Fibrous elements of fascia pass through the muscle bundles to the subcutaneous fascia, holding the skin firmly to the muscle in the pretarsal region and loosely in the preseptal region. In dermatochalasis of the upper eyelid, a mistaken belief is that a fold of skin can simply be picked up and cut off without cutting the underlying muscle. It is important to dissect the skin from the muscle. There is no fat between the septum and the submuscular fascia except that which is above in the region of the supraorbital margin. To separate the two layers from each other requires careful dissection.

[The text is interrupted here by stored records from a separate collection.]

@[simp] theorem State.setInst_pending (i : Nat) (x : Inst) : (s.setInst i x).pending = s.pending := rfl
@[simp] theorem State.setInst_freeCnt (i : Nat) (x : Inst) : (s.setInst i x).freeCnt = s.freeCnt := rfl
@[simp] theorem State.setInst_regs (i : Nat) (x : Inst) : (s.setInst i x).regs = s.regs := rfl
@[simp] theorem State.setInst_ntu (i : Nat) (x : Inst) : (s.setInst i x).ntu = s.ntu := rfl
@[simp] theorem State.setInst_cores (i : Nat) (x : Inst) : (s.setInst i x).cores = s.cores := rfl
@[simp] theorem State.setInst_waiting (i : Nat) (x : Inst) : (s.setInst i x).waiting = s.waiting := rfl
@[simp] theorem State.setInst_steps (i : Nat) (x : Inst) : (s.setInst i x).steps = s.steps := rfl
@[simp] theorem State.setInst_replays (i : Nat) (x : Inst) : (s.setInst i x).replays = s.replays := rfl
@[simp] theorem State.setInst_nextObj (i : Nat) (x : Inst) : (s.setInst i x).nextObj = s.nextObj := rfl
@[simp] theorem State.setInst_arrivals (i : Nat) (x : Inst) : (s.setInst i x).arrivals = s.arrivals := rfl
@[simp] theorem State.setInst_lastAdmitted (i : Nat) (x : Inst) : (s.setInst i x).lastAdmitted = s.lastAdmitted := rfl
@[simp] theorem State.setInst_snaps (i : Nat) (x : Inst) : (s.setInst i x).snaps = s.snaps := rfl
@[simp] theorem State.setInst_snapFree (i : Nat) (x : Inst) : (s.setInst i x).snapFree = s.snapFree := rfl
@[simp] theorem State.setInst_migs (i : Nat) (x : Inst) : (s.setInst i x).migs = s.migs := rfl
@[simp] theorem State.setInst_migIns (i : Nat) (x : Inst) : (s.setInst i x).migIns = s.migIns := rfl
@[simp] theorem State.setInst_rx (i : Nat) (x : Inst) : (s.setInst i x).rx = s.rx := rfl
@[simp] theorem State.setInst_opSeq (i : Nat) (x : Inst) : (s.setInst i x).opSeq = s.opSeq := rfl
@[simp] theorem State.setInst_ctxs (i : Nat) (x : Inst) : (s.setInst i x).ctxs = s.ctxs := rfl
@[simp] theorem State.setInst_mems (i : Nat) (x : Inst) : (s.setInst i x).mems = s.mems := rfl
@[simp] theorem State.setInst_freeFrames (i : Nat) (x : Inst) : (s.setInst i x).freeFrames = s.freeFrames := rfl
@[simp] theorem State.setInst_clearPend (i : Nat) (x : Inst) : (s.setInst i x).clearPend = s.clearPend := rfl
@[simp] theorem State.setInst_freeTiles (i : Nat) (x : Inst) : (s.setInst i x).freeTiles = s.freeTiles := rfl
@[simp] theorem State.setInst_seqs (i : Nat) (x : Inst) : (s.setInst i x).seqs = s.seqs := rfl
@[simp] theorem State.setInst_poolFree (i : Nat) (x : Inst) : (s.setInst i x).poolFree = s.poolFree := rfl
@[simp] theorem State.setInst_trunk (i : Nat) (x : Inst) : (s.setInst i x).trunk = s.trunk := rfl
@[simp] theorem State.setInst_tmarks (i : Nat) (x : Inst) : (s.setInst i x).tmarks = s.tmarks := rfl
@[simp] theorem State.setInst_root (i : Nat) (x : Inst) : (s.setInst i x).root = s.root := rfl
@[simp] theorem State.setInst_rmarks (i : Nat) (x : Inst) : (s.setInst i x).rmarks = s.rmarks := rfl
@[simp] theorem State.setInst_host (i : Nat) (x : Inst) : (s.setInst i x).host = s.host := rfl
@[simp] theorem State.setInst_links (i : Nat) (x : Inst) : (s.setInst i x).links = s.links := rfl
@[simp] theorem State.setInst_qps (i : Nat) (x : Inst) : (s.setInst i x).qps = s.qps := rfl
@[simp] theorem State.setInst_hbm (i : Nat) (x : Inst) : (s.setInst i x).hbm = s.hbm := rfl
@[simp] theorem State.setInst_towers (i : Nat) (x : Inst) : (s.setInst i x).towers = s.towers := rfl
@[simp] theorem State.setInst_power (i : Nat) (x : Inst) : (s.setInst i x).power = s.power := rfl
@[simp] theorem State.setInst_absent (i : Nat) (x : Inst) : (s.setInst i x).absent = s.absent := rfl
@[simp] theorem State.setInst_dead (i : Nat) (x : Inst) : (s.setInst i x).dead = s.dead := rfl
@[simp] theorem State.setInst_lcidPos (i : Nat) (x : Inst) : (s.setInst i x).lcidPos = s.lcidPos := rfl
@[simp] theorem State.setInst_flt (i : Nat) (x : Inst) : (s.setInst i x).flt = s.flt := rfl
@[simp] theorem State.setInst_sec (i : Nat) (x : Inst) : (s.setInst i x).sec = s.sec := rfl
@[simp] theorem State.setInst_outs (i : Nat) (x : Inst) : (s.setInst i x).outs = s.outs := rfl

@[simp] theorem State.modInst_pending (i : Nat) (f : Inst → Inst) : (s.modInst i f).pending = s.pending := rfl
@[simp] theorem State.modInst_freeCnt (i : Nat) (f : Inst → Inst) : (s.modInst i f).freeCnt = s.freeCnt := rfl
@[simp] theorem State.modInst_regs (i : Nat) (f : Inst → Inst) : (s.modInst i f).regs = s.regs := rfl
@[simp] theorem State.modInst_ntu (i : Nat) (f : Inst → Inst) : (s.modInst i f).ntu = s.ntu := rfl
@[simp] theorem State.modInst_cores (i : Nat) (f : Inst → Inst) : (s.modInst i f).cores = s.cores := rfl
@[simp] theorem State.modInst_waiting (i : Nat) (f : Inst → Inst) : (s.modInst i f).waiting = s.waiting := rfl
@[simp] theorem State.modInst_steps (i : Nat) (f : Inst → Inst) : (s.modInst i f).steps = s.steps := rfl
@[simp] theorem State.modInst_replays (i : Nat) (f : Inst → Inst) : (s.modInst i f).replays = s.replays := rfl
@[simp] theorem State.modInst_nextObj (i : Nat) (f : Inst → Inst) : (s.modInst i f).nextObj = s.nextObj := rfl
@[simp] theorem State.modInst_arrivals (i : Nat) (f : Inst → Inst) : (s.modInst i f).arrivals = s.arrivals := rfl
@[simp] theorem State.modInst_lastAdmitted (i : Nat) (f : Inst → Inst) : (s.modInst i f).lastAdmitted = s.lastAdmitted := rfl
@[simp] theorem State.modInst_snaps (i : Nat) (f : Inst → Inst) : (s.modInst i f).snaps = s.snaps := rfl
@[simp] theorem State.modInst_snapFree (i : Nat) (f : Inst → Inst) : (s.modInst i f).snapFree = s.snapFree := rfl
@[simp] theorem State.modInst_migs (i : Nat) (f : Inst → Inst) : (s.modInst i f).migs = s.migs := rfl
@[simp] theorem State.modInst_migIns (i : Nat) (f : Inst → Inst) : (s.modInst i f).migIns = s.migIns := rfl
@[simp] theorem State.modInst_rx (i : Nat) (f : Inst → Inst) : (s.modInst i f).rx = s.rx := rfl
@[simp] theorem State.modInst_opSeq (i : Nat) (f : Inst → Inst) : (s.modInst i f).opSeq = s.opSeq := rfl
@[simp] theorem State.modInst_ctxs (i : Nat) (f : Inst → Inst) : (s.modInst i f).ctxs = s.ctxs := rfl
@[simp] theorem State.modInst_mems (i : Nat) (f : Inst → Inst) : (s.modInst i f).mems = s.mems := rfl
@[simp] theorem State.modInst_freeFrames (i : Nat) (f : Inst → Inst) : (s.modInst i f).freeFrames = s.freeFrames := rfl
@[simp] theorem State.modInst_clearPend (i : Nat) (f : Inst → Inst) : (s.modInst i f).clearPend = s.clearPend := rfl
@[simp] theorem State.modInst_freeTiles (i : Nat) (f : Inst → Inst) : (s.modInst i f).freeTiles = s.freeTiles := rfl
@[simp] theorem State.modInst_seqs (i : Nat) (f : Inst → Inst) : (s.modInst i f).seqs = s.seqs := rfl
@[simp] theorem State.modInst_poolFree (i : Nat) (f : Inst → Inst) : (s.modInst i f).poolFree = s.poolFree := rfl
@[simp] theorem State.modInst_trunk (i : Nat) (f : Inst → Inst) : (s.modInst i f).trunk = s.trunk := rfl
@[simp] theorem State.modInst_tmarks (i : Nat) (f : Inst → Inst) : (s.modInst i f).tmarks = s.tmarks := rfl
@[simp] theorem State.modInst_root (i : Nat) (f : Inst → Inst) : (s.modInst i f).root = s.root := rfl
@[simp] theorem State.modInst_rmarks (i : Nat) (f : Inst → Inst) : (s.modInst i f).rmarks = s.rmarks := rfl
@[simp] theorem State.modInst_host (i : Nat) (f : Inst → Inst) : (s.modInst i f).host = s.host := rfl
@[simp] theorem State.modInst_links (i : Nat) (f : Inst → Inst) : (s.modInst i f).links = s.links := rfl
@[simp] theorem State.modInst_qps (i : Nat) (f : Inst → Inst) : (s.modInst i f).qps = s.qps := rfl
@[simp] theorem State.modInst_hbm (i : Nat) (f : Inst → Inst) : (s.modInst i f).hbm = s.hbm := rfl
@[simp] theorem State.modInst_towers (i : Nat) (f : Inst → Inst) : (s.modInst i f).towers = s.towers := rfl
@[simp] theorem State.modInst_power (i : Nat) (f : Inst → Inst) : (s.modInst i f).power = s.power := rfl
@[simp] theorem State.modInst_absent (i : Nat) (f : Inst → Inst) : (s.modInst i f).absent = s.absent := rfl
@[simp] theorem State.modInst_dead (i : Nat) (f : Inst → Inst) : (s.modInst i f).dead = s.dead := rfl
@[simp] theorem State.modInst_lcidPos (i : Nat) (f : Inst → Inst) : (s.modInst i f).lcidPos = s.lcidPos := rfl
@[simp] theorem State.modInst_flt (i : Nat) (f : Inst → Inst) : (s.modInst i f).flt = s.flt := rfl
@[simp] theorem State.modInst_sec (i : Nat) (f : Inst → Inst) : (s.modInst i f).sec = s.sec := rfl
@[simp] theorem State.modInst_outs (i : Nat) (f : Inst → Inst) : (s.modInst i f).outs = s.outs := rfl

FIGURE 2-3 Graphic reconstruction made from transverse serial sections of 41 mm human fetus (8 weeks). (Adapted from Jones LT, Wobig JL. Surgery of the Eyelids and Lacrimal System. Birmingham, AL: Aesculapius; 1976. Used with permission.)

ORBITAL SEPTUM

The orbital septum, together with the tarsus, represents the mesodermal layer of the embryonic eyelid fold. It is important as a surgical landmark and as the delineating structure between the orbit and the preseptal space. The two periosteal layers at the bony margin fuse and form a strong band, the arcus marginalis, of the septum. Fibers from the orbital fascia may also be found attached to the arcus. The septum forms an arch beneath the supraorbital notch and around the supratrochlear and infratrochlear nerves and vessels.

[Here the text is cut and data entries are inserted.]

-- ==== Sys2Proof/Laws/GoodState.lean ====
section
/-! SUPPORT. The canonical form of a state: what the operations on State keep. -/

namespace Sys2Proof.Machine

-- One theorem at a time: each thread takes a stack of its own.
set_option Elab.async false

variable {p : List Instr}
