-- ==== Sys2Proof/Laws/GoodDevice.lean ====
section
/-! SUPPORT. The canonical form of a state: what links, memories, faults, security, power, host writes and thread instructions keep. -/

namespace Sys2Proof.Machine

-- One theorem at a time: each thread takes a stack of its own.
set_option Elab.async false

variable {p : List Instr}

The septum fuses with the levator aponeurosis at varying levels, depending on the amount of fat in the preaponeurotic (postseptal) space. Most frequently, this occurs ~ 10 mm above the eyelid margin (Fig. 2-16). In the lower eyelid, the septum attaches to the lower margin of the tarsus and, except for a short distance from its attachment to the tarsus, is separated from the aponeurosis of the capsulopalpebral head by preaponeurotic fat.

Medially and below, the septum attaches to the spine (lacrimal tubercle) at the lower end of the anterior lacrimal crest. It then turns posteriorly behind the muscle attachments on the posterior lacrimal crest to become part of the upper orbital septum. Laterally, the septum dips posteriorly to the lateral canthal tendon where it loses its identity by fusion with the canthal tendon and the lateral horn of the levator aponeurosis.

RETRACTORS OF THE EYELIDS

The retractors of the eyelid serve to open the palpebral fissure to allow the eye to appreciate a wide visual field. Duke-Elder classified the orbital muscles as (a) extrinsic orbital muscle, (b) striated muscles of the eyelids, and (c) nonstriated orbital and periorbital muscles. A more practical description of these muscles of the eyelids would be to divide them into the upper and lower eyelid “retractors.”